倉持「それもよく褒めていただきますけど、ようはズルいだけなんです。自分ができる範囲のことをやっているだけですし、みんなが一度笑ったあとに、"さぁ、これよりも面白いことをやって"といわれたら、役者さんもつらいですよね(笑)。だから、自分ではちょっと卑怯だなと思ってます。ただ、口で説明するよりも動いたほうが伝わりやすい時もありますし、僕が演じることで稽古場が盛り上がるのなら、それはそれでいいかなという思いもあるんです」
三宅「倉持さんが実際に見せてくれる演技ってすごく的確なんです。"あ、そういう方向の笑いに持っていきたいんだな"というのがすぐ分かる。

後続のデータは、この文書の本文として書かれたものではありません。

/-- The parity of the bits of `m` bytes, taken byte by byte. -/
theorem bodd_countP_eq_foldl_bytes (P : Nat → Nat → Bool) (m : Nat) :
    ((List.range (8 * m)).countP (fun b => P (b / 8) (b % 8))).bodd =
      (List.range m).foldl (fun p j => Bool.xor p ((List.range 8).countP (P j)).bodd) false := by
  induction m with
  | zero => simp
  | succ m ih =>
    have hlast : ((List.range 8).map (8 * m + ·)).countP (fun b => P (b / 8) (b % 8)) = (List.range 8).countP (P m) := by
      rw [List.countP_map]
      refine List.countP_congr fun b hb => ?_
      have hb := List.mem_range.mp hb
      have hdiv : (8 * m + b) / 8 = m := by omega
      have hmod : (8 * m + b) % 8 = b := by omega
      simp [hdiv, hmod]
    rw [Nat.mul_succ, List.range_add, List.countP_append, Nat.bodd_add, ih, hlast, List.range_succ (n := m), List.foldl_append]
    rfl

/-- The word whose bit i is set where `P i` holds, built bit by bit. -/
theorem getLsbD_foldl_setBits {w : Nat} (P : Nat → Bool) (n j : Nat) (hj : j < w) :
    ((List.range n).foldl (fun acc i => if P i then acc ||| (1#w <<< i) else acc) 0#w).getLsbD j = (decide (j < n) && P j) := by
  induction n with
  | zero => simp
  | succ n ih =>
    rw [List.range_succ, List.foldl_append, List.foldl_cons, List.foldl_nil]
    have hbit : (1#w <<< n).getLsbD j = decide (j = n) := by
      simp only [BitVec.getLsbD_shiftLeft, BitVec.getLsbD_one]
      grind
    split <;> simp only [BitVec.getLsbD_or, ih, hbit] <;> grind

/-- Byte j of group i with line byte 3 taken as zero. -/
def groupByte (line : List Byte) (i j : Nat) : Byte := if 8 * i + j = 3 then 0#8 else line.getD (8 * i + j) 0#8

theorem group_eq_map_groupByte {line : List Byte} (hlen : line.length = 64) {i : Nat} (hi : i < 8) :
    ((line.set 3 0#8).drop (8 * i)).take 8 = (List.range 8).map (groupByte line i) := by
  refine List.ext_getElem (by simp; omega) fun j hj _ => ?_
  have hj : j < 8 := by simp at hj; omega
  have hin : 8 * i + j < line.length := by omega
  simp [groupByte, List.getElem_set, eq_comm, hin]

theorem getLsbD_lineParity {line : List Byte} (hlen : line.length = 64) {i : Nat} (hi : i < 8) :
    (lineParity line).getLsbD i =
      ((List.range 64).countP (fun b => decide (8 * i + b / 8 ≠ 3) && (line.getD (8 * i + b / 8) 0#8).getLsbD (b % 8))).bodd := by
  have hbytes := bodd_countP_eq_foldl_bytes
    (fun j b => decide (8 * i + j ≠ 3) && (line.getD (8 * i + j) 0#8).getLsbD b) 8
  have hgroup : ∀ j, (fun b => decide (8 * i + j ≠ 3) && (line.getD (8 * i + j) 0#8).getLsbD b) = (groupByte line i j).getLsbD := by
    intro j
    funext b
    by_cases h : 8 * i + j = 3 <;> simp [groupByte, h]
  rw [lineParity, getLsbD_foldl_setBits _ 8 i hi, group_eq_map_groupByte hlen hi, List.foldl_map]
  simp only [hgroup, ← byteParity_eq_bodd_countP] at hbytes
  simpa [hi] using hbytes.symm

theorem groupEven_iff {line : List Byte} (hlen : line.length = 64) {i : Nat} (hi : i < 8) :
    groupEven line i ↔ (lineParity line).getLsbD i = (lineWordOf line).getLsbD (24 + i) := by
  rw [groupEven, getLsbD_lineParity hlen hi, Nat.mod_two_of_bodd, Nat.bodd_add]
  cases (lineWordOf line).getLsbD (24 + i) <;> simp

theorem lineParity_eq_par_iff {line : List Byte} (hlen : line.length = 64) :
    lineParity line = (lineWordOf line).extractLsb' 24 8 ↔ ∀ i, i < 8 → groupEven line i := by
  rw [BitVec.eq_of_getLsbD_eq_iff]
  refine forall₂_congr fun i hi => ?_
  simp [groupEven_iff hlen hi, hi]

/-! ## The rows of R38 as the model tests them -/

theorem lfmt_iff_lineRow (line : List Byte) : (lineWordOf line).extractLsb' 14 2 ≠ 0#2 ↔ lineRow line 1 := by
  rw [extractLsb'_ne_zero_iff]
  constructor
  · rintro ⟨i, hi, hbit⟩
    interval_cases i
    exacts [.inl hbit, .inr hbit]
  · rintro (hbit | hbit)
    exacts [⟨0, by decide, hbit⟩, ⟨1, by decide, hbit⟩]

theorem lrsv_iff_lineRow (line : List Byte) : (lineWordOf line).extractLsb' 16 8 ≠ 0#8 ↔ lineRow line 2 := by
  rw [extractLsb'_ne_zero_iff]
  constructor
  · rintro ⟨i, hi, hbit⟩
    exact ⟨16 + i, by omega, by omega, hbit⟩
  · rintro ⟨b, hlo, hhi, hbit⟩
    exact ⟨b - 16, by omega, by rwa [Nat.add_sub_cancel' hlo]⟩

theorem povl_iff_lineRow (line : List Byte) :
    (List.range 3).any (fun j => linePair (lineWordOf line) j && linePair (lineWordOf line) (j + 1)) = true ↔ lineRow line 3 := by
  simp [lineRow, linePair]

/-- A test of every pair of a line. -/
theorem any_pairs_iff (line : List Byte) (p : Nat → Bool) :
    ((List.range 4).filter (fun j => linePair (lineWordOf line) j)).any p = true ↔
      ∃ j, j < 4 ∧ (lineWordOf line).getLsbD (10 + j) = true ∧ p j = true := by
  simp [linePair]

theorem toNat_opcOf_div (w : BitVec 96) : (opcOf w).toNat / 64 = w.toNat / 2 ^ 92 := by
  have := w.isLt
  simp only [opcOf, BitVec.extractLsb'_toNat, Nat.shiftRight_eq_div_pow]
  omega

theorem pmark_iff_lineRow (line : List Byte) :
    ((List.range 4).filter (fun j => linePair (lineWordOf line) j)).any
      (fun j => lineTgt (lineWordOf line) (j + 1) || lineReg (lineWordOf line) (j + 1)) = true ↔ lineRow line 4 := by
  simp only [any_pairs_iff, lineRow, lineTgt, lineReg, Bool.or_eq_true]

theorem pstall_iff_lineRow (line : List Byte) :
    ((List.range 4).filter (fun j => linePair (lineWordOf line) j)).any
      (fun j => (Hdr.ofWord (slotWordOf line (j + 1))).stall ≠ 0#4) = true ↔ lineRow line 5 := by
  simp only [any_pairs_iff, decide_eq_true_eq]
  rfl

theorem pclass_iff_lineRow (line : List Byte) :
    let cls := fun k => (opcOf (slotWordOf line k)).toNat / 64
    ((List.range 4).filter (fun j => linePair (lineWordOf line) j)).any
      (fun j => cls j == 0xD || cls j == 0xE || cls (j + 1) == 0xD || cls (j + 1) == 0xE || cls j == 7) = true ↔ lineRow line 6 := by
  simp only [any_pairs_iff, lineRow, toNat_opcOf_div, Bool.or_eq_true, beq_iff_eq, or_assoc]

言い換えると、無駄がないし、笑いだけに特化した、凝縮された演技なんですよね。だから面白い」
倉持「そうかもしれないですね。僕はピンポイントで面白いことだけを見せますけど、役者の皆さんは物語の過程やお芝居の流れの中にその笑いをうまくはめ込んでいかないといけないわけですから、それは難しいはずです。それも含めて、僕は卑怯なんです(笑)」
――『鎌塚氏、舞い散る』に話を戻すと、倉持さんは以前、「この第5弾は1stシーズンの最終回みたいなところがある」とお話しをされていました。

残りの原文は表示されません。